Try my Honey Peach Babyback Ribs recipe for an amazing twist on cooking delicious babyback ribs!



2 slabs babyback ribs

3 TBS Honey Peach BBQ Rub, divided

2 TBS Peach Butter

1/2 cup Peach Syrup, divided

1/2 cup Classic BBQ Sauce

1/4 cup apple juice


Preheat Smoker to 275 degrees.  Prepare ribs by trimming any excess fat and removing the membrane from the back of the slabs. Season each slab on both sides usiing 1 TBS of Honey Peach rub for each slab.  Lightly cover, and allow to sit at room temperature for 20-30 minutes.

Place ribs on smoker meat side up.  Smoke for 2 hours.

Pull two large sheets of foil.  In the middle of the foil, place 1/2 TBS Peach Butter, 1/2 TBS Peach Syrup, and 1/4 TBS Honey Peach rub.  Place the ribs on the foil, meat side down, then repeat on the bone side of the ribs.  Wrap foil into an envelope, pouring in 2 TBS apple juice in each slab.

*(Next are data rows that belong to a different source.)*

-- ==== Sys2Proof/Laws/Ppu.lean ====
section
/-! SUPPORT. What one PPU dot can do, part by part (spec/50_ppu.md R500): the fields each part leaves alone, and the
position, the status and the VBlank flags after a step. -/

namespace Sys2Proof.Machine

/-- What neither pipeline touches: registers, memories, position, flags of the frame, the frame buffer. -/
structure Ppu.SameOutside (p q : Ppu) : Prop where
  ctrl : q.ctrl = p.ctrl
  mask : q.mask = p.mask
  vblank : q.vblank = p.vblank
  sprite0Hit : q.sprite0Hit = p.sprite0Hit
  t : q.t = p.t
  x : q.x = p.x
  w : q.w = p.w
  readBuffer : q.readBuffer = p.readBuffer
  ioLatch : q.ioLatch = p.ioLatch
  nmiRequest : q.nmiRequest = p.nmiRequest
  oam : q.oam = p.oam
  palette : q.palette = p.palette
  ciram : q.ciram = p.ciram
  scanline : q.scanline = p.scanline
  dot : q.dot = p.dot
  frame : q.frame = p.frame
  frameBuffer : q.frameBuffer = p.frameBuffer

theorem Ppu.SameOutside.refl (p : Ppu) : p.SameOutside p := by constructor <;> rfl

theorem Ppu.SameOutside.trans {p q r : Ppu} (h : p.SameOutside q) (h' : q.SameOutside r) : p.SameOutside r where
  ctrl := h'.ctrl.trans h.ctrl
  mask := h'.mask.trans h.mask
  vblank := h'.vblank.trans h.vblank
  sprite0Hit := h'.sprite0Hit.trans h.sprite0Hit
  t := h'.t.trans h.t
  x := h'.x.trans h.x
  w := h'.w.trans h.w
  readBuffer := h'.readBuffer.trans h.readBuffer
  ioLatch := h'.ioLatch.trans h.ioLatch
  nmiRequest := h'.nmiRequest.trans h.nmiRequest
  oam := h'.oam.trans h.oam
  palette := h'.palette.trans h.palette
  ciram := h'.ciram.trans h.ciram
  scanline := h'.scanline.trans h.scanline
  dot := h'.dot.trans h.dot
  frame := h'.frame.trans h.frame
  frameBuffer := h'.frameBuffer.trans h.frameBuffer

theorem Ppu.bgFetchDot_same (p : Ppu) (c : Cart) : p.SameOutside (p.bgFetchDot c) := by
  unfold Ppu.bgFetchDot
  simp only
  split <;> constructor <;> rfl

theorem Ppu.bgScrollDot_same (p : Ppu) : p.SameOutside p.bgScrollDot := by
  unfold Ppu.bgScrollDot
  split
  · constructor <;> rfl
  · split
    · constructor <;> rfl
    · split <;> constructor <;> rfl

theorem Ppu.backgroundDot_same (p : Ppu) (c : Cart) : p.SameOutside (p.backgroundDot c) := by
  unfold Ppu.backgroundDot
  simp only
  split
  · exact (p.bgFetchDot_same c).trans (Ppu.bgScrollDot_same _)
  · exact p.bgScrollDot_same

theorem Ppu.spriteDot_same (p : Ppu) (c : Cart) : p.SameOutside (p.spriteDot c) := by
  unfold Ppu.spriteDot
  split
  · simp only
    split <;> constructor <;> rfl
  · exact Ppu.SameOutside.refl p

/-- The rendering part of a dot touches the pipelines, `v`, the OAM address and the overflow flag only. -/
theorem Ppu.renderDot_same (p : Ppu) (c : Cart) : p.SameOutside (p.renderDot c) := by
  unfold Ppu.renderDot
  split
  · exact (p.backgroundDot_same c).trans (Ppu.spriteDot_same _ c)
  · split
    · constructor <;> rfl
    · exact Ppu.SameOutside.refl p

theorem Ppu.outputPixel_kept (p : Ppu) (c : Cart) (x : Nat) :
    ∃ hit fb, p.outputPixel c x = { p with sprite0Hit := hit, frameBuffer := fb } := ⟨_, _, rfl⟩

/-- The pixel part changes the frame buffer and the sprite-zero flag only. -/
theorem Ppu.pixelDot_kept (p : Ppu) (c : Cart) :
    ∃ hit fb, p.pixelDot c = { p with sprite0Hit := hit, frameBuffer := fb } := by
  unfold Ppu.pixelDot
  split
  · exact p.outputPixel_kept c _
  · exact ⟨p.sprite0Hit, p.frameBuffer, rfl⟩

/-- `advance()` changes the position and the frame count only. -/
theorem Ppu.advance_kept (p : Ppu) :
    ∃ d l f, p.advance.1 = { p with dot := d, scanline := l, frame := f } := by
  unfold Ppu.advance
  split
  · exact ⟨_, _, _, rfl⟩
  · split
    · split
      · exact ⟨_, _, _, rfl⟩
      · exact ⟨_, _, p.frame, rfl⟩
    · exact ⟨_, p.scanline, p.frame, rfl⟩

/-- The VBlank boundaries change the three status flags and the NMI request only. -/
theorem Ppu.vblankDot_kept (p : Ppu) :
    ∃ vb hit ovf nmi,
      p.vblankDot = { p with vblank := vb, sprite0Hit := hit, spriteOverflow := ovf, nmiRequest := nmi } := by
  unfold Ppu.vblankDot
  split
  · exact ⟨_, p.sprite0Hit, p.spriteOverflow, _, rfl⟩
  · split
    · exact ⟨_, _, _, p.nmiRequest, rfl⟩
    · exact ⟨p.vblank, p.sprite0Hit, p.spriteOverflow, p.nmiRequest, rfl⟩

theorem Ppu.vblankDot_position (p : Ppu) :
    p.vblankDot.dot = p.dot ∧ p.vblankDot.scanline = p.scanline ∧ p.vblankDot.frame = p.frame ∧
      p.vblankDot.mask = p.mask ∧ p.vblankDot.ctrl = p.ctrl := by
  unfold Ppu.vblankDot
  split
  · exact ⟨rfl, rfl, rfl, rfl, rfl⟩
  · split <;> exact ⟨rfl, rfl, rfl, rfl, rfl⟩

/-- Up to `advance()`, a dot leaves the position and the control registers alone. -/
theorem Ppu.dotActions_position (p : Ppu) (c : Cart) :
    (p.dotActions c).dot = p.dot ∧ (p.dotActions c).scanline = p.scanline ∧
      (p.dotActions c).frame = p.frame ∧ (p.dotActions c).mask = p.mask ∧
      (p.dotActions c).ctrl = p.ctrl := by
  unfold Ppu.dotActions
  have h1 := Ppu.vblankDot_position ((p.renderDot c).pixelDot c)
  obtain ⟨hit, fb, h2⟩ := (p.renderDot c).pixelDot_kept c
  have h3 := p.renderDot_same c
  rw [h2] at h1 ⊢
  obtain ⟨a, b, d, e, f⟩ := h1
  exact ⟨a.trans h3.dot, b.trans h3.scanline, d.trans h3.frame, e.trans h3.mask, f.trans h3.ctrl⟩

/-- The pipelines, `v` and the OAM address after a dot are those its rendering part leaves (R500). -/
theorem Ppu.step_pipelines (p : Ppu) (c : Cart) :
    (p.step c).1.bg = (p.renderDot c).bg ∧ (p.step c).1.v = (p.renderDot c).v ∧
      (p.step c).1.spr = (p.renderDot c).spr ∧ (p.step c).1.oamAddr = (p.renderDot c).oamAddr := by
  obtain ⟨d, l, f, h1⟩ := (p.dotActions c).advance_kept
  obtain ⟨vb, hit, ovf, nmi, h2⟩ := ((p.renderDot c).pixelDot c).vblankDot_kept
  obtain ⟨hit', fb, h3⟩ := (p.renderDot c).pixelDot_kept c
  have h : p.dotActions c = ((p.renderDot c).pixelDot c).vblankDot := rfl
  rw [h2, h3] at h
  simp only [Ppu.step, h1]
  rw [h]
  exact ⟨rfl, rfl, rfl, rfl⟩

/-- `sprite_dot()` leaves the background pipeline and `v` alone. -/
theorem Ppu.spriteDot_background (p : Ppu) (c : Cart) : (p.spriteDot c).bg = p.bg ∧ (p.spriteDot c).v = p.v := by
  unfold Ppu.spriteDot
  split
  · simp only
    split <;> exact ⟨rfl, rfl⟩
  · exact ⟨rfl, rfl⟩

/-- `background_dot()` leaves the sprites, the OAM address and the overflow flag alone. -/
theorem Ppu.backgroundDot_sprites (p : Ppu) (c : Cart) :
    (p.backgroundDot c).spr = p.spr ∧ (p.backgroundDot c).oamAddr = p.oamAddr ∧
      (p.backgroundDot c).spriteOverflow = p.spriteOverflow := by
  unfold Ppu.backgroundDot Ppu.bgFetchDot Ppu.bgScrollDot
  simp only
  repeat' split
  all_goals exact ⟨rfl, rfl, rfl⟩

/-- `mask` and `ctrl` are never changed by a dot. -/
theorem Ppu.step_registers (p : Ppu) (c : Cart) :
    (p.step c).1.mask = p.mask ∧ (p.step c).1.ctrl = p.ctrl := by
  obtain ⟨-, -, -, hm, hc⟩ := p.dotActions_position c
  obtain ⟨d, l, f, h⟩ := (p.dotActions c).advance_kept
  simp only [Ppu.step, h]
  exact ⟨hm, hc⟩

theorem Ppu.skipsDot_congr {p q : Ppu} (hs : q.scanline = p.scanline) (hd : q.dot = p.dot) (hf : q.frame = p.frame)
    (hm : q.mask = p.mask) : q.skipsDot = p.skipsDot := by
  simp [Ppu.skipsDot, Ppu.rendering, hs, hd, hf, hm]

/-- The position after a dot, and frame-ready, depend on the position, the frame count and `mask` alone (R503). -/
theorem Ppu.step_position (p : Ppu) (c : Cart) :
    (p.step c).1.dot = p.advance.1.dot ∧ (p.step c).1.scanline = p.advance.1.scanline ∧
      (p.step c).1.frame = p.advance.1.frame ∧ (p.step c).2.frameReady = p.advance.2 := by
  obtain ⟨hd, hs, hf, hm, -⟩ := p.dotActions_position c
  simp only [Ppu.step]
  unfold Ppu.advance
  rw [Ppu.skipsDot_congr hs hd hf hm, hd, hs, hf]
  split
  · exact ⟨rfl, rfl, rfl, rfl⟩
  · split
    · split <;> exact ⟨rfl, rfl, rfl, rfl⟩
    · exact ⟨rfl, rfl, rfl, rfl⟩

/-- A request is never left standing after a dot (R500). -/
@[simp] theorem Ppu.step_nmiRequest (p : Ppu) (c : Cart) : (p.step c).1.nmiRequest = false := rfl

end Sys2Proof.Machine
end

Return ribs to smoker and cook for 1.5-2 hours, or until desired tenderness is achieved.  Mix classic sauce with remaining peach syrup, then remove ribs from foil and place back on smoker, meat side up.  Glaze each rib with sauce, then allow to cook for 5 more minutes to “set” the sauce.  Remove ribs, let rest, then serve.